Even worse, if you used the same username and password for every site, then every account you have is in danger. A hacker who gets your account from one site can get access to your other accounts.
That's why I hunt down and close any accounts I'm not using, and you should, too. How can you possibly find them all? Well, there's a simple browser trick you can use.
You may know that when you create a new online account or log in to an old one, your browser stores the username and password you used. This makes it easy to log back in later.
It also means you can go back and see what accounts you've created in the past. Of course, so can anyone else who gets access to your computer. I'll talk about how to deal with that at the end of the article.
First, though, I'll walk you through finding the saved accounts and passwords on your favorite browser.
Before you can start, you need to know what browser you're using. This helpful site will tell you if you aren't sure. It might also tell you that your browser is out of date - be sure to upgrade if that's the case.
To see your login information in Firefox, go to the Firefox menu - it's the icon on the right with three horizontal lines - and click Preferences.
Under the Security tab, click the "Saved Logins" button.

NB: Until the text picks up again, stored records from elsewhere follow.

theorem frame_spRefuse {P G : Nat} {s₀ s : State} (h₀ : Frame P G s₀ s) (seq why : Nat) (hP : 0x1040 &&& P = 0x1040) (hG : 0xc000100020 &&& G = 0xc000100020) : Frame P G s₀ (State.spRefuse s seq why) := by
  refine h₀.step (Q := 0x1040) (H := 0xc000100020) ?_ hP hG
  unfold State.spRefuse
  try dsimp only
  iterate 50 all_goals try (first
    | with_reducible apply Frame.ite
    | with_reducible exact Frame.refl _ _ _
    | with_reducible apply frame_put
    | with_reducible apply frame_flag
    | (with_reducible apply frame_raise_low; case hs => decide)
    | with_reducible apply Frame.foldlT
    | with_reducible assumption
    | (show (_ : Nat) = _; decide +kernel)
    | (show Nat.testBit _ _ = true; decide +kernel)
    | intro _
    | split)

theorem frame_spPark {P G : Nat} {s₀ s : State} (h₀ : Frame P G s₀ s) (target rate seq : Nat) (hP : 0x2001040 &&& P = 0x2001040) (hG : 0xc000100020 &&& G = 0xc000100020) : Frame P G s₀ (State.spPark s target rate seq) := by
  refine h₀.step (Q := 0x2001040) (H := 0xc000100020) ?_ hP hG
  unfold State.spPark
  try dsimp only
  iterate 50 all_goals try (first
    | (simp only [Frame.mk_iff]; with_reducible apply FrameC.upd <;> first | with_reducible exact fun _ => rfl | exact fun h => absurd h (by decide +kernel) | with_reducible exact fun _ h => ⟨h, rfl, rfl⟩ | with_reducible exact fun _ _ _ => rfl | with_reducible exact id | with_reducible exact fun h _ => h | with_reducible exact fun _ h => h | skip)
    | with_reducible apply Frame.ite
    | with_reducible exact Frame.refl _ _ _
    | with_reducible apply frame_put
    | with_reducible apply frame_supersede
    | with_reducible apply Frame.foldlT
    | with_reducible assumption
    | (show (_ : Nat) = _; decide +kernel)
    | (show Nat.testBit _ _ = true; decide +kernel)
    | intro _
    | split)

theorem frame_spAccept {P G : Nat} {s₀ s : State} (h₀ : Frame P G s₀ s) (target rate seq : Nat) (hP : 0x2001040 &&& P = 0x2001040) (hG : 0xc000100020 &&& G = 0xc000100020) : Frame P G s₀ (State.spAccept s target rate seq) := by
  refine h₀.step (Q := 0x2001040) (H := 0xc000100020) ?_ hP hG
  unfold State.spAccept
  try dsimp only
  iterate 50 all_goals try (first
    | (simp only [Frame.mk_iff]; with_reducible apply FrameC.upd <;> first | with_reducible exact fun _ => rfl | exact fun h => absurd h (by decide +kernel) | with_reducible exact fun _ h => ⟨h, rfl, rfl⟩ | with_reducible exact fun _ _ _ => rfl | with_reducible exact id | with_reducible exact fun h _ => h | with_reducible exact fun _ h => h | skip)
    | with_reducible apply Frame.ite
    | with_reducible exact Frame.refl _ _ _
    | with_reducible apply frame_put
    | with_reducible apply frame_moveTo
    | with_reducible apply frame_setpointDone
    | with_reducible apply frame_supersede
    | with_reducible apply Frame.foldlT
    | with_reducible assumption
    | (show (_ : Nat) = _; decide +kernel)
    | (show Nat.testBit _ _ = true; decide +kernel)
    | intro _
    | split)

theorem frame_spCommand {P G : Nat} {s₀ s : State} (h₀ : Frame P G s₀ s) (target rate seq : Nat) (hP : 0x2001040 &&& P = 0x2001040) (hG : 0xc000100020 &&& G = 0xc000100020) : Frame P G s₀ (State.spCommand s target rate seq) := by
  refine h₀.step (Q := 0x2001040) (H := 0xc000100020) ?_ hP hG
  unfold State.spCommand
  try dsimp only
  iterate 50 all_goals try (first
    | with_reducible apply Frame.ite
    | with_reducible exact Frame.refl _ _ _
    | with_reducible apply frame_bump
    | with_reducible apply frame_spRefuse
    | with_reducible apply frame_spPark
    | with_reducible apply frame_spAccept
    | with_reducible apply Frame.foldlT
    | with_reducible assumption
    | (show (_ : Nat) = _; decide +kernel)
    | (show Nat.testBit _ _ = true; decide +kernel)
    | intro _
    | split)

theorem frame_parkSlew {P G : Nat} {s₀ s : State} (h₀ : Frame P G s₀ s)  (hP : 0x2000000 &&& P = 0x2000000) (hG : 0x100000 &&& G = 0x100000) : Frame P G s₀ (State.parkSlew s) := by
  refine h₀.step (Q := 0x2000000) (H := 0x100000) ?_ hP hG
  unfold State.parkSlew
  try dsimp only
  iterate 50 all_goals try (first
    | (simp only [Frame.mk_iff]; with_reducible apply FrameC.upd <;> first | with_reducible exact fun _ => rfl | exact fun h => absurd h (by decide +kernel) | with_reducible exact fun _ h => ⟨h, rfl, rfl⟩ | with_reducible exact fun _ _ _ => rfl | with_reducible exact id | with_reducible exact fun h _ => h | with_reducible exact fun _ h => h | skip)
    | with_reducible apply Frame.ite
    | with_reducible exact Frame.refl _ _ _
    | with_reducible apply frame_put
    | with_reducible apply Frame.foldlT
    | with_reducible assumption
    | (show (_ : Nat) = _; decide +kernel)
    | (show Nat.testBit _ _ = true; decide +kernel)
    | intro _
    | split)

theorem frame_spTadpole {P G : Nat} {s₀ s : State} (h₀ : Frame P G s₀ s)  (hP : 0x2001040 &&& P = 0x2001040) (hG : 0xc000100020 &&& G = 0xc000100020) : Frame P G s₀ (State.spTadpole s) := by
  refine h₀.step (Q := 0x2001040) (H := 0xc000100020) ?_ hP hG
  unfold State.spTadpole
  try dsimp only
  iterate 50 all_goals try (first
    | (simp only [Frame.mk_iff]; with_reducible apply FrameC.upd <;> first | with_reducible exact fun _ => rfl | exact fun h => absurd h (by decide +kernel) | with_reducible exact fun _ h => ⟨h, rfl, rfl⟩ | with_reducible exact fun _ _ _ => rfl | with_reducible exact id | with_reducible exact fun h _ => h | with_reducible exact fun _ h => h | skip)
    | with_reducible apply Frame.ite
    | with_reducible exact Frame.refl _ _ _
    | with_reducible apply frame_put
    | with_reducible apply frame_supersede
    | with_reducible apply Frame.foldlT
    | with_reducible assumption
    | (show (_ : Nat) = _; decide +kernel)
    | (show Nat.testBit _ _ = true; decide +kernel)
    | intro _
    | split)

theorem frame_slew {P G : Nat} {s₀ s : State} (h₀ : Frame P G s₀ s)  (hP : 0x2000000 &&& P = 0x2000000) (hG : 0x100000 &&& G = 0x100000) : Frame P G s₀ (State.slew s).1 := by
  refine h₀.step (Q := 0x2000000) (H := 0x100000) ?_ hP hG
  unfold State.slew
  try dsimp only
  iterate 50 all_goals try (first
    | with_reducible apply Frame.ite
    | with_reducible exact Frame.refl _ _ _
    | with_reducible apply frame_setVs
    | with_reducible apply Frame.foldlT
    | with_reducible assumption
    | (show (_ : Nat) = _; decide +kernel)
    | (show Nat.testBit _ _ = true; decide +kernel)
    | intro _
    | split)

theorem frame_slew_of {P G : Nat} {s₀ s : State}  {v} {u : State} (h : State.slew s = (u, v)) (h₀ : Frame P G s₀ s)
    (hP : 0x2000000 &&& P = 0x2000000) (hG : 0x100000 &&& G = 0x100000) : Frame P G s₀ u := by
  have := frame_slew h₀  hP hG; rw [h] at this; exact this
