theorem frame_walkLanded {P G : Nat} {s₀ s : State} (h₀ : Frame P G s₀ s)  (hP : 0x102000000 &&& P = 0x102000000) (hG : 0x4000000 &&& G = 0x4000000) : Frame P G s₀ (State.walkLanded s) := by
  refine h₀.step (Q := 0x102000000) (H := 0x4000000) ?_ hP hG
  unfold State.walkLanded
  try dsimp only
  iterate 50 all_goals try (first
    | (simp only [Frame.mk_iff]; with_reducible apply FrameC.upd <;> first | with_reducible exact fun _ => rfl | exact fun h => absurd h (by decide +kernel) | with_reducible exact fun _ h => ⟨h, rfl, rfl⟩ | with_reducible exact fun _ _ _ => rfl | with_reducible exact id | with_reducible exact fun h _ => h | with_reducible exact fun _ h => h | skip)
    | with_reducible apply Frame.ite
    | with_reducible exact Frame.refl _ _ _
    | with_reducible apply frame_put
    | with_reducible apply frame_walkCheck
    | with_reducible apply Frame.foldlT
    | with_reducible assumption
    | (show (_ : Nat) = _; decide +kernel)
    | (show Nat.testBit _ _ = true; decide +kernel)
    | intro _
    | split)

theorem frame_slewStep {P G : Nat} {s₀ s : State} (h₀ : Frame P G s₀ s)  (hP : 0x102001040 &&& P = 0x102001040) (hG : 0xc004100020 &&& G = 0xc004100020) : Frame P G s₀ (State.slewStep s) := by
  refine h₀.step (Q := 0x102001040) (H := 0xc004100020) ?_ hP hG
  unfold State.slewStep
  try dsimp only
  iterate 50 all_goals try (first
    | (simp only [Frame.mk_iff]; with_reducible apply FrameC.upd <;> first | with_reducible exact fun _ => rfl | exact fun h => absurd h (by decide +kernel) | with_reducible exact fun _ h => ⟨h, rfl, rfl⟩ | with_reducible exact fun _ _ _ => rfl | with_reducible exact id | with_reducible exact fun h _ => h | with_reducible exact fun _ h => h | skip)
    | with_reducible apply Frame.ite
    | with_reducible exact Frame.refl _ _ _
    | with_reducible apply frame_setpointDone
    | (refine frame_slew_of ‹_› ?_ ?_ ?_)
    | with_reducible apply frame_slew
    | with_reducible apply frame_walkLanded
    | with_reducible apply Frame.foldlT
    | with_reducible assumption
    | (show (_ : Nat) = _; decide +kernel)
    | (show Nat.testBit _ _ = true; decide +kernel)
    | intro _
    | split)

theorem frame_crestCycle {P G : Nat} {s₀ s : State} (h₀ : Frame P G s₀ s) (x : Feed) (crest : Nat) (hP : 0x100000000 &&& P = 0x100000000) (hG : 0x4000000 &&& G = 0x4000000) : Frame P G s₀ (State.crestCycle s x crest) := by
  refine h₀.step (Q := 0x100000000) (H := 0x4000000) ?_ hP hG
  unfold State.crestCycle
  try dsimp only
  iterate 50 all_goals try (first
    | (simp only [Frame.mk_iff]; with_reducible apply FrameC.upd <;> first | with_reducible exact fun _ => rfl | exact fun h => absurd h (by decide +kernel) | with_reducible exact fun _ h => ⟨h, rfl, rfl⟩ | with_reducible exact fun _ _ _ => rfl | with_reducible exact id | with_reducible exact fun h _ => h | with_reducible exact fun _ h => h | skip)
    | with_reducible apply Frame.ite
    | with_reducible exact Frame.refl _ _ _
    | with_reducible apply frame_putSat
    | with_reducible apply frame_setFeed
    | with_reducible apply Frame.foldlT
    | with_reducible assumption
    | (show (_ : Nat) = _; decide +kernel)
    | (show Nat.testBit _ _ = true; decide +kernel)
    | intro _
    | split)

theorem frame_crestSpoil {P G : Nat} {s₀ s : State} (h₀ : Frame P G s₀ s)  (hP : 0x100000000 &&& P = 0x100000000) (hG : 0x0 &&& G = 0x0) : Frame P G s₀ (State.crestSpoil s) := by
  refine h₀.step (Q := 0x100000000) (H := 0x0) ?_ hP hG
  unfold State.crestSpoil
  try dsimp only
  iterate 50 all_goals try (first
    | (simp only [Frame.mk_iff]; with_reducible apply FrameC.upd <;> first | with_reducible exact fun _ => rfl | exact fun h => absurd h (by decide +kernel) | with_reducible exact fun _ h => ⟨h, rfl, rfl⟩ | with_reducible exact fun _ _ _ => rfl | with_reducible exact id | with_reducible exact fun h _ => h | with_reducible exact fun _ h => h | skip)
    | with_reducible apply Frame.ite
    | with_reducible exact Frame.refl _ _ _
    | with_reducible apply Frame.foldlT
    | with_reducible assumption
    | (show (_ : Nat) = _; decide +kernel)
    | (show Nat.testBit _ _ = true; decide +kernel)
    | intro _
    | split)

theorem frame_feedsConfigured {P G : Nat} {s₀ s : State} (h₀ : Frame P G s₀ s)  (hP : 0xd67c61c78 &&& P = 0xd67c61c78) (hG : 0x400500c10cb30024 &&& G = 0x400500c10cb30024) : Frame P G s₀ (State.feedsConfigured s) := by
  refine h₀.step (Q := 0xd67c61c78) (H := 0x400500c10cb30024) ?_ hP hG
  unfold State.feedsConfigured
  try dsimp only
  iterate 50 all_goals try (first
    | with_reducible apply Frame.ite
    | with_reducible exact Frame.refl _ _ _
    | with_reducible apply frame_setFeedSt
    | with_reducible apply frame_setQcnt
    | with_reducible apply frame_mainsChange
    | with_reducible apply Frame.foldlT
    | with_reducible assumption
    | (show (_ : Nat) = _; decide +kernel)
    | (show Nat.testBit _ _ = true; decide +kernel)
    | intro _
    | split)

theorem frame_holdupTadpole {P G : Nat} {s₀ s : State} (h₀ : Frame P G s₀ s)  (hP : 0x100000000 &&& P = 0x100000000) (hG : 0x4000000 &&& G = 0x4000000) : Frame P G s₀ (State.holdupTadpole s) := by
  refine h₀.step (Q := 0x100000000) (H := 0x4000000) ?_ hP hG
  unfold State.holdupTadpole
  try dsimp only
  iterate 50 all_goals try (first
    | (simp only [Frame.mk_iff]; with_reducible apply FrameC.upd <;> first | with_reducible exact fun _ => rfl | exact fun h => absurd h (by decide +kernel) | with_reducible exact fun _ h => ⟨h, rfl, rfl⟩ | with_reducible exact fun _ _ _ => rfl | with_reducible exact id | with_reducible exact fun h _ => h | with_reducible exact fun _ h => h | skip)
    | with_reducible apply Frame.ite
    | with_reducible exact Frame.refl _ _ _
    | with_reducible apply frame_put
    | with_reducible apply frame_rtOff
    | with_reducible apply Frame.foldlT
    | with_reducible assumption
    | (show (_ : Nat) = _; decide +kernel)
    | (show Nat.testBit _ _ = true; decide +kernel)
    | intro _
    | split)
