-- ==== Sys2Proof/Laws/Frame4.lean ====
section
/-! SUPPORT. Frame laws: what each operation of these files of Machine/ can touch: Enter, Journal, Images, Period, Controller, Twin, Log. -/

namespace Sys2Proof.Laws

open Sys2Proof Sys2Proof.Machine

set_option Elab.async false
set_option linter.all false

theorem frame_imageDerive {P G : Nat} {s₀ s : State} (h₀ : Frame P G s₀ s)  (hP : 0xd67c61c78 &&& P = 0xd67c61c78) (hG : 0x400500c10cbb0024 &&& G = 0x400500c10cbb0024) : Frame P G s₀ (State.imageDerive s) := by
  refine h₀.step (Q := 0xd67c61c78) (H := 0x400500c10cbb0024) ?_ hP hG
  unfold State.imageDerive
  try dsimp only
  iterate 50 all_goals try (first
    | with_reducible apply Frame.ite
    | with_reducible exact Frame.refl _ _ _
    | with_reducible apply frame_stringsImage
    | with_reducible apply frame_trimsInForce
    | with_reducible apply frame_deriveBay
    | with_reducible apply frame_feedsConfigured
    | with_reducible apply frame_fusesImage
    | with_reducible apply Frame.foldlT
    | with_reducible assumption
    | (show (_ : Nat) = _; decide +kernel)
    | (show Nat.testBit _ _ = true; decide +kernel)
    | intro _
    | split)

theorem frame_roleShow {P G : Nat} {s₀ s : State} (h₀ : Frame P G s₀ s)  (hP : 0x0 &&& P = 0x0) (hG : 0x10000000000000 &&& G = 0x10000000000000) : Frame P G s₀ (State.roleShow s) := by
  refine h₀.step (Q := 0x0) (H := 0x10000000000000) ?_ hP hG
  unfold State.roleShow
  try dsimp only
  iterate 50 all_goals try (first
    | with_reducible apply Frame.ite
    | with_reducible exact Frame.refl _ _ _
    | with_reducible apply frame_put
    | with_reducible apply Frame.foldlT
    | with_reducible assumption
    | (show (_ : Nat) = _; decide +kernel)
    | (show Nat.testBit _ _ = true; decide +kernel)
    | intro _
    | split)

theorem frame_imageHooks {P G : Nat} {s₀ s : State} (h₀ : Frame P G s₀ s)  (hP : 0xd67c61c78 &&& P = 0xd67c61c78) (hG : 0x401500c10fbb0024 &&& G = 0x401500c10fbb0024) : Frame P G s₀ (State.imageHooks s) := by
  refine h₀.step (Q := 0xd67c61c78) (H := 0x401500c10fbb0024) ?_ hP hG
  unfold State.imageHooks
  try dsimp only
  iterate 50 all_goals try (first
    | with_reducible apply Frame.ite
    | with_reducible exact Frame.refl _ _ _
    | with_reducible apply frame_contractsImage
    | with_reducible apply frame_imageDerive
    | with_reducible apply frame_roleShow
    | with_reducible apply Frame.foldlT
    | with_reducible assumption
    | (show (_ : Nat) = _; decide +kernel)
    | (show Nat.testBit _ _ = true; decide +kernel)
    | intro _
    | split)

theorem frame_release {P G : Nat} {s₀ s : State} (h₀ : Frame P G s₀ s) (trig : Nat) (back : Bool) (hP : 0x400100020 &&& P = 0x400100020) (hG : 0x10000000000004 &&& G = 0x10000000000004) : Frame P G s₀ (State.release s trig back) := by
  refine h₀.step (Q := 0x400100020) (H := 0x10000000000004) ?_ hP hG
  unfold State.release
  try dsimp only
  iterate 50 all_goals try (first
    | (simp only [Frame.mk_iff]; with_reducible apply FrameC.upd <;> first | with_reducible exact fun _ => rfl | exact fun h => absurd h (by decide +kernel) | with_reducible exact fun _ h => ⟨h, rfl, rfl⟩ | with_reducible exact fun _ _ _ => rfl | with_reducible exact id | with_reducible exact fun h _ => h | with_reducible exact fun _ h => h | skip)
    | with_reducible apply Frame.ite
    | with_reducible exact Frame.refl _ _ _
    | with_reducible apply frame_put
    | with_reducible apply frame_flag
    | with_reducible apply frame_roleShow
    | with_reducible apply Frame.foldlT
    | with_reducible assumption
    | (show (_ : Nat) = _; decide +kernel)
    | (show Nat.testBit _ _ = true; decide +kernel)
    | intro _
    | split)

theorem frame_enterShadow {P G : Nat} {s₀ s : State} (h₀ : Frame P G s₀ s) (cause : Nat) (hP : 0xcc0061c78 &&& P = 0xcc0061c78) (hG : 0x400500c010000024 &&& G = 0x400500c010000024) : Frame P G s₀ (State.enterShadow s cause) := by
  refine h₀.step (Q := 0xcc0061c78) (H := 0x400500c010000024) ?_ hP hG
  unfold State.enterShadow
  try dsimp only
  iterate 50 all_goals try (first
    | (simp only [Frame.mk_iff]; with_reducible apply FrameC.upd <;> first | with_reducible exact fun _ => rfl | exact fun h => absurd h (by decide +kernel) | with_reducible exact fun _ h => ⟨h, rfl, rfl⟩ | with_reducible exact fun _ _ _ => rfl | with_reducible exact id | with_reducible exact fun h _ => h | with_reducible exact fun _ h => h | skip)
    | with_reducible apply Frame.ite
    | with_reducible exact Frame.refl _ _ _
    | with_reducible apply frame_changeMode
    | with_reducible apply frame_estFirst
    | with_reducible apply Frame.foldlT
    | with_reducible assumption
    | (show (_ : Nat) = _; decide +kernel)
    | (show Nat.testBit _ _ = true; decide +kernel)
    | intro _
    | split)

theorem frame_yield {P G : Nat} {s₀ s : State} (h₀ : Frame P G s₀ s) (trig : Nat) (back : Bool) (hP : 0xcc0161c78 &&& P = 0xcc0161c78) (hG : 0x401500c010000024 &&& G = 0x401500c010000024) : Frame P G s₀ (State.yield s trig back) := by
  refine h₀.step (Q := 0xcc0161c78) (H := 0x401500c010000024) ?_ hP hG
  unfold State.yield
  try dsimp only
  iterate 50 all_goals try (first
    | with_reducible apply Frame.ite
    | with_reducible exact Frame.refl _ _ _
    | (with_reducible apply frame_raise_low; case hs => decide)
    | with_reducible apply frame_release
    | with_reducible apply frame_enterShadow
    | with_reducible apply Frame.foldlT
    | with_reducible assumption
    | (show (_ : Nat) = _; decide +kernel)
    | (show Nat.testBit _ _ = true; decide +kernel)
    | intro _
    | split)

theorem frame_enterLockout {P G : Nat} {s₀ s : State} (h₀ : Frame P G s₀ s) (cause : Nat) (hP : 0xc64161c78 &&& P = 0xc64161c78) (hG : 0x401500c009800024 &&& G = 0x401500c009800024) : Frame P G s₀ (State.enterLockout s cause) := by
  refine h₀.step (Q := 0xc64161c78) (H := 0x401500c009800024) ?_ hP hG
  unfold State.enterLockout
  try dsimp only
  iterate 50 all_goals try (first
    | (simp only [Frame.mk_iff]; with_reducible apply FrameC.upd <;> first | with_reducible exact fun _ => rfl | exact fun h => absurd h (by decide +kernel) | with_reducible exact fun _ h => ⟨h, rfl, rfl⟩ | with_reducible exact fun _ _ _ => rfl | with_reducible exact id | with_reducible exact fun h _ => h | with_reducible exact fun _ h => h | skip)
    | with_reducible apply Frame.ite
    | with_reducible exact Frame.refl _ _ _
    | with_reducible apply frame_put
    | (with_reducible apply frame_raise_low; case hs => decide)
    | with_reducible apply frame_changeMode
    | with_reducible apply frame_sagCloseAll
    | with_reducible apply frame_chargeStops
    | with_reducible apply frame_paceClear
    | with_reducible apply frame_release
    | with_reducible apply Frame.foldlT
    | with_reducible assumption
    | (show (_ : Nat) = _; decide +kernel)
    | (show Nat.testBit _ _ = true; decide +kernel)
    | intro _
    | split)

theorem frame_tadpoleBay {P G : Nat} {s₀ s : State} (h₀ : Frame P G s₀ s) (b : Nat) (hP : 0x3c01040 &&& P = 0x3c01040) (hG : 0xc100130020 &&& G = 0xc100130020) : Frame P G s₀ (State.tadpoleBay s b) := by
  refine h₀.step (Q := 0x3c01040) (H := 0xc100130020) ?_ hP hG
  unfold State.tadpoleBay
  try dsimp only
  iterate 50 all_goals try (first
    | (simp only [Frame.mk_iff]; with_reducible apply FrameC.upd <;> first | with_reducible exact fun _ => rfl | exact fun h => absurd h (by decide +kernel) | with_reducible exact fun _ h => ⟨h, rfl, rfl⟩ | with_reducible exact fun _ _ _ => rfl | with_reducible exact id | with_reducible exact fun h _ => h | with_reducible exact fun _ h => h | skip)
    | with_reducible apply Frame.ite
    | with_reducible exact Frame.refl _ _ _
    | with_reducible apply frame_setBay
    | with_reducible apply frame_clearShed
    | with_reducible apply frame_leap
    | with_reducible apply frame_bringIn
    | with_reducible apply Frame.foldlT
    | with_reducible assumption
    | (show (_ : Nat) = _; decide +kernel)
    | (show Nat.testBit _ _ = true; decide +kernel)
    | intro _
    | split)
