theorem frame_stretchLimit {P G : Nat} {s₀ s : State} (h₀ : Frame P G s₀ s) (p : PortId) (read : Bool) (hP : 0x1d040 &&& P = 0x1d040) (hG : 0x10000c000000020 &&& G = 0x10000c000000020) : Frame P G s₀ (State.stretchLimit s p read) := by
  refine h₀.step (Q := 0x1d040) (H := 0x10000c000000020) ?_ hP hG
  unfold State.stretchLimit
  try dsimp only
  iterate 50 all_goals try (first
    | with_reducible apply Frame.ite
    | with_reducible exact Frame.refl _ _ _
    | with_reducible apply frame_sendOut
    | with_reducible apply frame_stretched
    | with_reducible apply Frame.foldlT
    | with_reducible assumption
    | (show (_ : Nat) = _; decide +kernel)
    | (show Nat.testBit _ _ = true; decide +kernel)
    | intro _
    | split)

theorem frame_araRead {P G : Nat} {s₀ s : State} (h₀ : Frame P G s₀ s) (won : Bool) (hP : 0x1c000 &&& P = 0x1c000) (hG : 0x0 &&& G = 0x0) : Frame P G s₀ (State.araRead s won) := by
  refine h₀.step (Q := 0x1c000) (H := 0x0) ?_ hP hG
  unfold State.araRead
  try dsimp only
  iterate 50 all_goals try (first
    | (simp only [Frame.mk_iff]; with_reducible apply FrameC.upd <;> first | with_reducible exact fun _ => rfl | exact fun h => absurd h (by decide +kernel) | with_reducible exact fun _ h => ⟨h, rfl, rfl⟩ | with_reducible exact fun _ _ _ => rfl | with_reducible exact id | with_reducible exact fun h _ => h | with_reducible exact fun _ h => h | skip)
    | with_reducible apply Frame.ite
    | with_reducible exact Frame.refl _ _ _
    | with_reducible apply frame_onPort
    | with_reducible apply Frame.foldlT
    | with_reducible assumption
    | (show (_ : Nat) = _; decide +kernel)
    | (show Nat.testBit _ _ = true; decide +kernel)
    | intro _
    | split)

theorem frame_notifyNack {P G : Nat} {s₀ s : State} (h₀ : Frame P G s₀ s) (byte : Nat) (hP : 0x3040 &&& P = 0x3040) (hG : 0x10000c000000020 &&& G = 0x10000c000000020) : Frame P G s₀ (State.notifyNack s byte) := by
  refine h₀.step (Q := 0x3040) (H := 0x10000c000000020) ?_ hP hG
  unfold State.notifyNack
  try dsimp only
  iterate 50 all_goals try (first
    | (simp only [Frame.mk_iff]; with_reducible apply FrameC.upd <;> first | with_reducible exact fun _ => rfl | exact fun h => absurd h (by decide +kernel) | with_reducible exact fun _ h => ⟨h, rfl, rfl⟩ | with_reducible exact fun _ _ _ => rfl | with_reducible exact id | with_reducible exact fun h _ => h | with_reducible exact fun _ h => h | skip)
    | with_reducible apply Frame.ite
    | with_reducible exact Frame.refl _ _ _
    | (with_reducible apply frame_raise_low; case hs => decide)
    | with_reducible apply frame_portFlag
    | with_reducible apply Frame.foldlT
    | with_reducible assumption
    | (show (_ : Nat) = _; decide +kernel)
    | (show Nat.testBit _ _ = true; decide +kernel)
    | intro _
    | split)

Then click the "Show Passwords" button and click "Yes."
In Chrome, click the icon with three horizontal lines in the upper-right corner and choose "Settings."
Choose "Settings" on the left, and then click the "Show advanced settings" link at the bottom of the screen.
Scroll down to "Passwords and forms" and click the "Manage passwords" link.
If you want to log back into your old account, but don't remember the password, then you can click on a password and click the Show button next to it. To see the password, you will have to enter your machine administrator or Windows account password, which does make it harder for casual snoops to get in. Click here to set up a safer Windows account.
Internet Explorer and Microsoft Edge
Internet Explorer does save usernames and passwords, but you can't view them directly in IE. To view them, you'll need third-party software like Nirsoft's IE PassView.
For Microsoft Edge, click on Menu (three dots at the top right corner) then click on Settings.
On the Settings page, scroll down and click on "View advanced settings" button.
Scroll down and select "Manage my saved passwords."
In Safari, go to Safari >> Preferences >> Auto-fill. Click the Edit button to view the saved passwords.
Now that you know how, you - and others - can find your passwords, you have to decide what to do about it.
With your list of accounts, you can do some housecleaning. See what sites you no longer visit and go close down your accounts on those sites.
Some sites might make it easier than others. This site gives instructions for closing accounts on dozens of popular sites.
Bonus tip: If you notice your passwords are all the same, or you have a lot of duplicates, that's a warning flag that you need to make them more unique. Otherwise, a data breach at one site will give hackers access to every account. Click here to learn how to create strong unique passwords.
To keep other people from snooping on your accounts and passwords, you'll want to keep casual snoops - like relatives and friends - off your computer.